The paper was "overflowing with grammar mistakes, vocabulary mistakes, and nonsensical repetition," Zoref told AFP. Her advice to a student who submitted it would be "to get their money back."

Students who buy their papers are not only wasting their money but are naive to think they might pull the wool over their teachers' eyes, educators say.

"What gives it away for me is that the writing is so very different from the daily work the student has been turning in," high school English and writing teacher Marilyn told AFP.

These days, too, the source that has given students easy access to papers written by others, the Internet, has also made it easier for teachers to check to see if the essay was written by the student who submitted it.

"I take a selection of the text of a suspicious paper and paste it into the Google search box or turnitin.com," said Marilyn, who withheld her last name.

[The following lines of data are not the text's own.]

/-- The object of a LOAD_OBJECT, if its bytes also go to the twin's copy (R539): where that lies, and the twin's partition. -/
def twinCopy (s : State) (l : LongOp) : Option (BitVec 64 × Nat) :=
  match tabFind (objKey l.cmd.part l.unit) s.tier.objects with
  | some o =>
    if l.kind = 0 ∧ o.replica = 1 ∧ o.hint ≠ 4 ∧ s.flag raspPage Rg.raspTwinMapValid l.cmd.part ∧
        s.reg (partPage l.cmd.part) Rg.partConfigKind ≠ 2 then
      some (o.replicaAddr, s.reg raspPage Rg.raspTwinMapPartition l.cmd.part)
    else none
  | none => none

/-- One chunk of a LOAD_OBJECT. With a copy on the twin the same bytes go there, and the operation ends with the chunk that follows the
last, when the twin has applied them (R539). DEDUCED: log entry 38. -/
def loadChunk (l : LongOp) (bytes : Nat) (s : State) : State :=
  let n := min bytes (l.total - l.done)
  match twinCopy s l with
  | none => chunkDone l n (loadBytes l n s)
  | some (addr, part) =>
    if l.done ≥ l.total then
      endLong l 0 { s with twin := { s.twin with stale := s.twin.stale.filter (· != objKey l.cmd.part l.unit) } }
    else
      let t := (loadBytes l n s).emit (.mirror part [(addr + BitVec.ofNat 64 l.done, (l.data.drop l.done).take n)])
      if l.done + n < l.total ∨ l.cancelled then chunkDone l n t
      else
        let m := { l with done := l.total, seq := (l.seq + 1) % 2 ^ 32, startedAt := s.now }
        writeProgress m (setLong m t)

/-- TWIN_COPY_STALE (R539): the twin has not applied the bytes within 10 ms; the LOAD_OBJECT completes and the copy is stale. -/
def execTwinCopyStale (k : Fin 64) (object : BitVec 16) (q : CmdRef) (s : State) : Host.Outcome State Fault Refusal :=
  .next (match longOf s q.sq q.id with
    | some l =>
      if s.alive ∧ cmdOp l.cmd = 0x13 ∧ l.kind = 0 ∧ l.unit = object.toNat ∧ l.cmd.part = k.val ∧ (twinCopy s l).isSome ∧
          l.done ≥ l.total ∧ s.now ≥ l.startedAt + 10000000 then
        endLong l 0 { s with twin := { s.twin with stale := s.twin.stale ++ [objKey k object.toNat] } }
      else s
    | none => s)

/-- A core or signal core that FILL may clear: the partition's, without a context and with ENABLE 0 (R276). -/
def fillBusy (s : State) (p : Page) (held : Bool) : Bool := held || s.flag p Rg.pageControlEnable

/-- A range that FILL may write: aligned, mapped, writable, and of HBM or buffer pages (R276). DEDUCED: log entry 36. -/
def fillRangeOk (s : State) (k a n : Nat) : Bool :=
  a % 64 == 0 && n % 64 == 0 && (accessError s k a n true).isNone &&
    (n == 0 || (List.range ((a + n - 1) / pageBytes - a / pageBytes + 1)).all fun i =>
      match tabFind (pageKey k (a / pageBytes + i)) s.tier.pages with
      | some e => e.tier == 0 || e.tier == 2
      | none => false)

/-- FILL (R276). -/
def execFill (q : CmdRef) (target : FillTarget) (pattern : BitVec 64) (s : State) : Host.Outcome State Fault Refusal :=
  .next (startCmd q [0x14] true (fun c s =>
    let k := c.part
    let pat := toBytes 8 pattern.toNat
    match target with
    | .range a n =>
      if a.toNat % 64 ≠ 0 ∨ n.toNat % 64 ≠ 0 then complete c 0x0206 0 s
      else if n = 0 then complete c 0 0 s
      else if !fillRangeOk s k a.toNat n.toNat then complete c 0x0206 0 s
      else startLong c n.toNat pat s 0 0 a.toNat
    | .core m =>
      if !maskBit s (partPage k) Rg.partCoreMaskCores m.val then complete c 0x0206 0 s
      else if fillBusy s (corePage m.val) (s.core m.val).ctx.isSome then complete c 0x0205 0 s
      else startLong c (2 ^ 22) pat s 1 m.val
    | .sigc m =>
      if !maskBit s (partPage k) Rg.partSigcMaskCores m.val then complete c 0x0206 0 s
      else if fillBusy s (sigcPage m.val) ((s.sigc m.val).run == .running) then complete c 0x0205 0 s
      else startLong c (2 ^ 19) pat s 2 m.val) s)

/-- The pattern of a FILL over n bytes. DEDUCED: log entry 36. -/
def fillBytes (l : LongOp) (n : Nat) : List Byte := (List.range n).map fun i => l.data.getD (i % 8) 0

/-- A write to a line of a range waits for the line's holders or replicas (R453, R457). -/
def writesPending (s : State) (k a n : Nat) : Bool :=
  let writes := fun (w : DirWait) (l : Nat) => match w with
    | .write k' a' _ => k' == k && a' / 64 == l / 64
    | .request _ _ => false
  (linesOf a n).any fun l =>
    (((dirFind s (dirKey k l.1)).map (·.waiting)).getD []).any (writes · l.1) || (repOf s (repKey k l.1)).waiting.any (writes · l.1)
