-- ==== Sys2Proof/Machine/Eth.lean ====
section
/-! DEFINITION. Ethernet ports (R470 to R476), the traffic manager (R477 to R481, R498, R499), policers (R482, R483, R500), transmit
timestamps (R484 to R487), and token frames (R345, R346). -/

namespace Sys2Proof.Machine

/-- A port's unshown state, and setting it. -/
def State.ethPort (s : State) (p : Nat) : EthPort := tabGet {} p s.eth.ports
def State.setEthPort (s : State) (p : Nat) (x : EthPort) : State := { s with eth := { s.eth with ports := tabPut {} p x s.eth.ports } }

/-- The page of a lane's group's first port (R470). -/
def groupPage (p : Nat) : Page := ethpPage (p / 8 * 8)

/-- Lanes of each port in a group mode, and whether a page is a port (R470). -/
def groupLanes (mode : Nat) : Nat := 8 / 2 ^ mode
def portInUse (s : State) (p : Nat) : Bool := p % groupLanes (s.reg (groupPage p) Rg.ethpConfigGroupMode) == 0

/-- PORT_STATUS.SPEED of a page (R496): 100, 200, 400 or 800 Gbit/s as 1 to 4; none where it is no port. -/
def portSpeed (s : State) (p : Nat) : Nat := if portInUse s p then 4 - s.reg (groupPage p) Rg.ethpConfigGroupMode else 0

/-- A port operates: it is in use, enabled and not held. -/
def portOn (s : State) (p : Nat) : Bool :=
  s.alive && portInUse s p && s.flag (ethpPage p) Rg.pageControlEnable && !s.frozen (ethpPage p)

/-- A write of ETHP[8g].CONFIG (R470, R496): GROUP_MODE changes only while every page of the group has ENABLE = 0; the other pages show
a copy. -/
def writeGroupMode (g value : Nat) (s : State) : State :=
  let page := ethpPage (8 * g)
  let t := s.setReg page Rg.ethpConfigInterface (value / 4) |>.setReg page Rg.ethpConfigAutoneg (value / 16)
    |>.setReg page Rg.ethpConfigMaxFrame (value / 2 ^ 16)
  if value % 4 = s.reg page Rg.ethpConfigGroupMode then t
  else if (List.range 8).any fun i => s.flag (ethpPage (8 * g + i)) Rg.pageControlEnable then t.error page 0x0361 0 0x040
  else t.each (List.range 8) fun i t => t.setReg (ethpPage (8 * g + i)) Rg.ethpConfigGroupMode (value % 4)

/-- GROUP_MODE_WRITE. -/
def execGroupModeWrite (who : Requester) (g : Fin 8) (value : BitVec 32) (s : State) : Host.Outcome State Fault Refusal :=
  .next (writeAccess who (ethpPage (8 * g.val)) 0x040 (writeGroupMode g.val value.toNat) s)

/-- ETH_LINK_CHANGE (R471, R496): the link of an enabled port comes up, or a link goes down. -/
def execEthLinkChange (p : Fin 64) (up : Bool) (s : State) : Host.Outcome State Fault Refusal :=
  let page := ethpPage p.val
  let was := s.flag page Rg.ethpPortStatusLinkUp
  .next (if !s.alive ∨ up = was ∨ (up ∧ !(portInUse s p.val && s.flag page Rg.pageControlEnable)) then s
    else (s.setReg page Rg.ethpPortStatusLinkUp (bit up)).when (!up) noteTraining |>.raise page (if up then 1 else 2))

/-! ### Timestamps -/

/-- A time of 2⁻¹⁶ ns units in the layout of R32; one before the epoch is its start. -/
def timeOf (fine : Int) : BitVec 96 :=
  let n := fine.toNat
  BitVec.ofNat 96 (n / (1000000000 * 65536) * 2 ^ 48 + n % (1000000000 * 65536))

/-- A timestamp taken at the lands, moved to the timestamp point (R484). -/
def rxStamp (s : State) (p : Nat) (t : BitVec 96) : BitVec 96 := timeOf ((timeFine t : Int) - signed 32 (s.reg (ethpPage p) Rg.ethpRxDelayDelay))
def txStamp (s : State) (p : Nat) (t : BitVec 96) : BitVec 96 := timeOf ((timeFine t : Int) + signed 32 (s.reg (ethpPage p) Rg.ethpTxDelayDelay))

/-- The time of a timestamp as RDTIME gives it. -/
def stampNs (t : BitVec 96) : Nat := timeFine t / 65536

/-- TXTS_ENTRY (R487): the entry of a frame that has been sent; with 128 entries held, the newest is lost. -/
def execTxtsEntry (p : Fin 64) (tag : BitVec 16) (time : BitVec 96) (s : State) : Host.Outcome State Fault Refusal :=
  let x := s.ethPort p.val
  .next (match x.awaited.find? fun t => t == some tag || t == none with
    | none => s
    | some a =>
      let x := { x with awaited := x.awaited.erase a }
      if x.stamps.length ≥ 128 then ((s.setEthPort p.val x).bump (ethpPage p.val) Rg.ethpTxtsDroppedCount).raise (ethpPage p.val) 3
      else s.setEthPort p.val { x with stamps := x.stamps ++ [(tag, txStamp s p.val time)] })

/-- A read of TXTS_POP (R487): the oldest entry's tag with VALID, its time latched; an empty queue leaves the latch. -/
def popStamp (p : Nat) (s : State) : State × Nat :=
  let page := ethpPage p
  let x := s.ethPort p
  match x.stamps with
  | [] => (s, 0)
  | (tag, t) :: rest =>
    let n := t.toNat
    ((s.setEthPort p { x with stamps := rest }).setReg page Rg.ethpTxtsSecondsSeconds (n / 2 ^ 48)
      |>.setReg page Rg.ethpTxtsNanoNano (n / 2 ^ 16 % 2 ^ 32) |>.setReg page Rg.ethpTxtsFracFraction (n % 2 ^ 16), tag.toNat + 2 ^ 31)

/-- TXTS_POP_READ. -/
def execTxtsPopRead (who : Requester) (p : Fin 64) (s : State) : Host.Outcome State Fault Refusal :=
  let page := ethpPage p.val
  .next (if !pathUp s who then readRefused who s
    else if !canSee s who page then (s.error hostPage 0x0124 (Requester.fnNat who) (pageBase page + 0x0A0)).emit (.readData (some (toBytes 4 0)))
    else if s.flag page Rg.pageControlSoftReset then s.emit (.readData (some (toBytes 4 0)))
    else
      let r := popStamp p.val s
      r.1.emit (.readData (some (toBytes 4 r.2))))

/-! ### Nodes -/

/-- The levels of R477 and R498, and the key of a node. -/
def levelSub : Nat := 0
def levelClass : Nat := 1
def levelPort : Nat := 2
def nodeKey (level index : Nat) : Nat := level * 2 ^ 20 + index

/-- A node, and setting it. -/
def State.node (s : State) (key : Nat) : Node := tabGet {} key s.eth.nodes
def State.setNode (s : State) (key : Nat) (x : Node) : State := { s with eth := { s.eth with nodes := tabPut {} key x s.eth.nodes } }

/-- Nodes of a level. -/
def levelSize (level : Nat) : Nat := if level = levelSub then 65536 else if level = levelClass then 524288 else if level = levelPort then 64 else 0

/-- A 32-bit word of a record as a number, and its bits. -/
def recWord (ws : List (BitVec 32)) (i : Nat) : Nat := (ws.getD i 0).toNat
def recBits (ws : List (BitVec 32)) (i lo len : Nat) : Nat := recWord ws i / 2 ^ lo % 2 ^ len

/-- Fields of a record (R499): rates capped at 800 Gbit/s (R478), burst sizes, OVERHEAD, WEIGHT and QUEUE_LIMIT. -/
def recCir (ws : List (BitVec 32)) : Nat := min (recBits ws 0 0 27) 100000000
def recPir (ws : List (BitVec 32)) : Nat := min (recBits ws 1 0 27) 100000000
def recCbs (ws : List (BitVec 32)) : Nat := recBits ws 2 0 24
def recPbs (ws : List (BitVec 32)) : Nat := recBits ws 3 0 24
def recOverhead (ws : List (BitVec 32)) : Int := signed 7 (recBits ws 4 0 7)
def recWeight (ws : List (BitVec 32)) : Nat := recBits ws 4 16 16
def recQueueLimit (ws : List (BitVec 32)) : Nat := recBits ws 5 0 20

/-- Fields of a subscriber's record (R499). -/
def subPort (ws : List (BitVec 32)) : Nat := recBits ws 5 0 6
def subKind (ws : List (BitVec 32)) : Nat := recBits ws 5 7 2
def subPart (ws : List (BitVec 32)) : Nat := recBits ws 5 16 6
def subValid (ws : List (BitVec 32)) : Bool := recBits ws 5 31 1 == 1
def subTagged (ws : List (BitVec 32)) : Bool := recBits ws 6 12 1 == 1
def subVlan (ws : List (BitVec 32)) : Nat := recBits ws 6 0 12
def subMac (ws : List (BitVec 32)) : Nat := recWord ws 7 + 2 ^ 32 * recBits ws 8 0 16
def subType (ws : List (BitVec 32)) : Nat := recBits ws 8 16 16
def subPolicer (ws : List (BitVec 32)) : Option Nat := if recBits ws 9 31 1 = 1 then some (recBits ws 9 0 16) else none
def subRing (ws : List (BitVec 32)) : Nat := recWord ws 10 + 2 ^ 32 * recWord ws 11
def subSlots (ws : List (BitVec 32)) : Nat := recBits ws 12 0 16
def subFull (ws : List (BitVec 32)) : Nat := recBits ws 13 0 16
def subFree (ws : List (BitVec 32)) : Nat := recBits ws 13 16 16

/-- A frame's counted length (R478): never less than 1 byte. -/
def counted (ws : List (BitVec 32)) (len : Nat) : Nat := max 1 ((len : Int) + recOverhead ws).toNat

/-- A bucket in 10⁻⁶ bytes after ns of device time at a rate of 8 kbit/s units, which are 10⁻⁶ bytes a ns, up to its size. -/
def filled (level : Int) (rate size ns : Nat) : Int := min (level + (rate * ns : Nat)) ((size * 1000000 : Nat))

/-- A node at a time: its buckets filled (R478). -/
def Node.fill (x : Node) (now : Nat) : Node :=
  { x with
    c := filled x.c (recCir x.words) (recCbs x.words) (now - x.at_)
    p := filled x.p (recPir x.words) (recPbs x.words) (now - x.at_)
    at_ := now }

/-- Eligibility of a filled node (R478, R479): a rate of 0 gives none. -/
def Node.peak (x : Node) : Bool := recPir x.words != 0 && decide (x.p ≥ 0)
def Node.committed (x : Node) : Bool := x.peak && recCir x.words != 0 && decide (x.c ≥ 0)

/-- A node now is eligible in a pass (R479). DEDUCED: log entry 94. -/
def eligible (s : State) (committed : Bool) (key : Nat) : Bool :=
  let x := (s.node key).fill s.now
  if committed then x.committed else x.peak

/-- A sent frame's counted length leaves both buckets of a node (R479). -/
def chargeNode (key len : Nat) (s : State) : State :=
  let x := (s.node key).fill s.now
  let b := counted x.words len * 1000000
  s.setNode key { x with c := x.c - b, p := x.p - b }

/-- Descriptors that a node's queue holds change. -/
def setQueue (key : Nat) (q : List TxFrame) (s : State) : State :=
  let x := s.node key
  let used := s.reg shapPage Rg.shapDescUsedCount
  (s.setNode key { x with queue := q }).setReg shapPage Rg.shapDescUsedCount (used + q.length - x.queue.length)

/-- The store is full (R481). -/
def storeFull (s : State) : Bool := decide (s.reg shapPage Rg.shapDescUsedCount ≥ 1048576)

/-- A frame fits its class queue (R481). -/
def fitsClass (s : State) (x c : Nat) : Bool :=
  let n := s.node (nodeKey levelClass (8 * x + c))
  !storeFull s && decide (n.queue.length + 1 ≤ recQueueLimit n.words)

/-- The words of a subscriber's record. -/
def subWords (s : State) (x : Nat) : List (BitVec 32) := (s.node (nodeKey levelSub x)).words

/-- A frame for a subscriber enters a class queue, or is dropped (R477, R481). -/
def queueFrame (x c : Nat) (f : TxFrame) (s : State) : State :=
  let key := nodeKey levelClass (8 * x + c)
  if fitsClass s x c then setQueue key ((s.node key).queue ++ [f]) s
  else
    let t := s.bump (ethpPage (subPort (subWords s x))) Rg.ethpDropQueueCount
    match f.cell with
    | some (k, cell) =>
      let r := t.radioOf k
      t.setRadio k { r with uplaneLate := addCell 1 cell r.uplaneLate }
    | none => t

/-- A frame enters the management queue of a port, or is dropped (R477). -/
def queueManagement (p : Nat) (f : TxFrame) (s : State) : State :=
  let key := nodeKey levelPort p
  let q := (s.node key).queue
  if storeFull s ∨ q.length ≥ 256 then s.bump (ethpPage p) Rg.ethpDropQueueCount else setQueue key (q ++ [f]) s

/-- A frame formed for a partition's subscriber: the digest counts it, and a replay with SUPPRESS_EGRESS does not send it (R516, R517). -/
def formFrame (k x c : Nat) (f : TxFrame) (s : State) : State :=
  let t := noteOutput k 2 f.data s
  if egressSuppressed s k then t else queueFrame x c f t

/-- PTP_FRAME_HANDOFF (R472, R477): a frame that answers a subscriber goes into its class 0, another into the management queue of the port.
DESIGN CHOICE: log entry 97. -/
def execPtpFrameHandoff (p : Fin 64) (subscriber : Option (Fin 65536)) (bytes : Nat) (tag : Option (BitVec 16)) (oneStep : Bool) (s : State) :
    Host.Outcome State Fault Refusal :=
  let f : TxFrame := { len := bytes, tag := tag, oneStep := oneStep }
  .next (if !s.firmware ∨ !portInUse s p.val then s
    else
      match subscriber with
      | some x => queueFrame x.val 0 f s
      | none => queueManagement p.val f s)

/-- A sent frame leaves its queue: it is counted, and its timestamp awaited (R484, R486, R487). -/
def departs (p key : Nat) (f : TxFrame) (s : State) : State :=
  let x := s.ethPort p
  let t := setQueue key ((s.node key).queue.drop 1) s
  let t := t.setEthPort p { x with awaited := if f.tag.isSome || f.oneStep then x.awaited ++ [f.tag] else x.awaited }
  (t.addReg (ethpPage p) Rg.ethpTxFramesCount 1).emit (.frame p f.len f.data)

/-- The lowest class of a subscriber with a queued frame that is eligible in a pass together with the subscriber (R480). -/
def readyClass (s : State) (committed : Bool) (x : Nat) : Option Nat :=
  if !eligible s committed (nodeKey levelSub x) then none
  else (List.range 8).find? fun c =>
    let key := nodeKey levelClass (8 * x + c)
    !(s.node key).queue.isEmpty && eligible s committed key

/-- Send the head frame of a class of a subscriber (R479, R480). -/
def sendClass (p x c : Nat) (f : TxFrame) (s : State) : State :=
  let key := nodeKey levelClass (8 * x + c)
  let sub := nodeKey levelSub x
  let t := departs p key f (chargeNode (nodeKey levelPort p) f.len (chargeNode sub f.len (chargeNode key f.len s)))
  let n := t.node sub
  let empty := (List.range 8).all fun c => (t.node (nodeKey levelClass (8 * x + c))).queue.isEmpty
  let t := t.setNode sub { n with deficit := if empty then 0 else n.deficit - counted n.words f.len }
  t.setEthPort p { t.ethPort p with last := some x }

/-- One pass of R480 over the subscribers of a port: whether a frame was sent. DEDUCED: log entry 94. -/
def runPass (p : Nat) (committed : Bool) : List Nat → State → State × Bool
  | [], s => (s, false)
  | x :: xs, s =>
    match (readyClass s committed x).bind fun c => (s.node (nodeKey levelClass (8 * x + c))).queue.head?.map (c, ·) with
    | none => runPass p committed xs s
    | some (c, f) =>
      let n := s.node (nodeKey levelSub x)
      if n.deficit < counted n.words f.len then
        runPass p committed xs (s.setNode (nodeKey levelSub x) { n with deficit := n.deficit + recWeight n.words * 64 })
      else (sendClass p x c f s, true)

/-- The subscribers of a port in ascending order from the one served last (R480). -/
def portSubs (s : State) (p : Nat) : List Nat :=
  let all := (s.eth.nodes.filter fun (e : Nat × Node) => decide (e.1 < 65536) && subValid e.2.words && subPort e.2.words == p).map (·.1)
  let start := (s.ethPort p).last.getD 0
  (all.filter fun x => decide (start ≤ x)) ++ (all.filter fun x => decide (x < start))

/-- ETH_FRAME_TX (R480): an idle port chooses and starts a frame. DEDUCED: log entry 94. -/
def execEthFrameTx (p : Fin 64) (s : State) : Host.Outcome State Fault Refusal :=
  let port := nodeKey levelPort p.val
  .next (if !portOn s p.val ∨ !s.flag (ethpPage p.val) Rg.ethpPortStatusLinkUp ∨ !s.serves shapPage ∨ !eligible s false port then s
    else
      match (s.node port).queue with
      | f :: _ => departs p.val port f (chargeNode port f.len s)
      | [] =>
        let subs := portSubs s p.val
        let r := runPass p.val true subs s
        if r.2 then r.1 else (runPass p.val false subs r.1).1)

"If it is a copied paper from the Internet, the exact paper service is one of the hits on my search," she said.

Zoref agreed that it would be easy for a teacher to tell if a term paper were a student's own work or the product of a paper mill.

"Every student has a musical quality to their writing. Passing off someone else's writing as your own -- it's like Ella Fitzgerald trying to sing like Aretha Franklin.

"They have different musical qualities and their own unique voices and when they start to sing like someone else, you know it's just not their tune," she said, adding: "Like the president said, there's no excuse for not trying."